Paul Chavez 2012-12-27, 18:01
Hari Shreedharan 2012-12-27, 19:18
Thanks for the update, Hari.
For now I'll just run manual workflow jobs when I'm sure the directories are done being written to. That will at least let me develop the post-processing while waiting for this feature.
From: Hari Shreedharan [mailto:[EMAIL PROTECTED]]
Sent: Thursday, December 27, 2012 11:18 AM
To: [EMAIL PROTECTED]
Subject: Re: How to exclude .tmp files?
We recently committed https://issues.apache.org/jira/browse/FLUME-1702 to trunk. This will be available in the next release of Flume. This should help in the Pig case, not sure about Hive though.
On Thursday, December 27, 2012, Paul Chavez wrote:
This is kind of a generic HDFS question, but it does relate to flume, so hopefully someone can provide feedback.
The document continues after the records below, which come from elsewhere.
-- ==== Sys2Proof/Machine/Assembly.lean ====
section
/-! DEFINITION. The assembler notation of spec/30_encoding.md R80, in which an offset is shown as a number. No
state depends on it. -/

namespace Sys2Proof

/-- `R0` to `R7`. -/
def Reg.toAsm (r : Reg) : String := "R" ++ toString r.val

/-- `#decimal`, the signed value. -/
def immAsm (v : Word) : String := "#" ++ toString v.toInt

/-- One hexadecimal digit, in capitals. -/
def hexDigit (n : Nat) : String :=
  ["0", "1", "2", "3", "4", "5", "6", "7", "8", "9", "A", "B", "C", "D", "E", "F"].getD n ""

/-- `xVV`, two hexadecimal digits. -/
def vectAsm (v : Byte) : String := "x" ++ hexDigit (v.toNat / 16) ++ hexDigit (v.toNat % 16)

/-- The condition suffix of BR. -/
def brSuffix (n z p : Bool) : String :=
  (if n then "n" else "") ++ (if z then "z" else "") ++ (if p then "p" else "")

/-- An instruction in the forms of R80. R80 writes no form for the reserved opcodes, nor for BR with no flag
requested, whose word is `NOP` when its offset is 0 (R81). -/
def Instr.toAsm : Instr → Option String
  | .addR dr sr1 sr2 => some ("ADD " ++ Reg.toAsm dr ++ ", " ++ Reg.toAsm sr1 ++ ", " ++ Reg.toAsm sr2)
  | .addI dr sr1 imm => some ("ADD " ++ Reg.toAsm dr ++ ", " ++ Reg.toAsm sr1 ++ ", " ++ immAsm imm)
  | .andR dr sr1 sr2 => some ("AND " ++ Reg.toAsm dr ++ ", " ++ Reg.toAsm sr1 ++ ", " ++ Reg.toAsm sr2)
  | .andI dr sr1 imm => some ("AND " ++ Reg.toAsm dr ++ ", " ++ Reg.toAsm sr1 ++ ", " ++ immAsm imm)
  | .notR dr sr => some ("NOT " ++ Reg.toAsm dr ++ ", " ++ Reg.toAsm sr)
  | .br n z p off =>
    if n || z || p then some ("BR" ++ brSuffix n z p ++ " " ++ immAsm off)
    else if off = 0 then some "NOP" else none
  | .jmp base => some ("JMP " ++ Reg.toAsm base)
  | .jsr off => some ("JSR " ++ immAsm off)
  | .jsrr base => some ("JSRR " ++ Reg.toAsm base)
  | .ld dr off => some ("LD " ++ Reg.toAsm dr ++ ", " ++ immAsm off)
  | .ldi dr off => some ("LDI " ++ Reg.toAsm dr ++ ", " ++ immAsm off)
  | .ldr dr base off => some ("LDR " ++ Reg.toAsm dr ++ ", " ++ Reg.toAsm base ++ ", " ++ immAsm off)
  | .lea dr off => some ("LEA " ++ Reg.toAsm dr ++ ", " ++ immAsm off)
  | .st sr off => some ("ST " ++ Reg.toAsm sr ++ ", " ++ immAsm off)
  | .sti sr off => some ("STI " ++ Reg.toAsm sr ++ ", " ++ immAsm off)
  | .str sr base off => some ("STR " ++ Reg.toAsm sr ++ ", " ++ Reg.toAsm base ++ ", " ++ immAsm off)
  | .trap vect => some ("TRAP " ++ vectAsm vect)
  | .rti _ => none
  | .res _ => none

end Sys2Proof
end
I have a flume configuration that sinks to HDFS using timestamp headers. I would like to setup a post-processor using Oozie to pull the data as it lands in HDFS into Hive, doing some cleaning and compression along the way.
However I am running into an issue where if I inadvertently read a .tmp file the flume agent that is writing to it stops sinking with an HDFS error.
The flume docs state "The file in use will have the name mangled to include ".tmp" at the end. Once the file is closed, this extension is removed. This allows excluding partially complete files in the directory." but I cannot figure out how to exclude files based on extension via either Pig or Hive.
In general I should not need to exclude as I could reasonably assume the directory is done being written to, but in the event of delays in flume or my initial app agent starting the data flow the directory could still be written to when the Oozie coordinator materializes a job.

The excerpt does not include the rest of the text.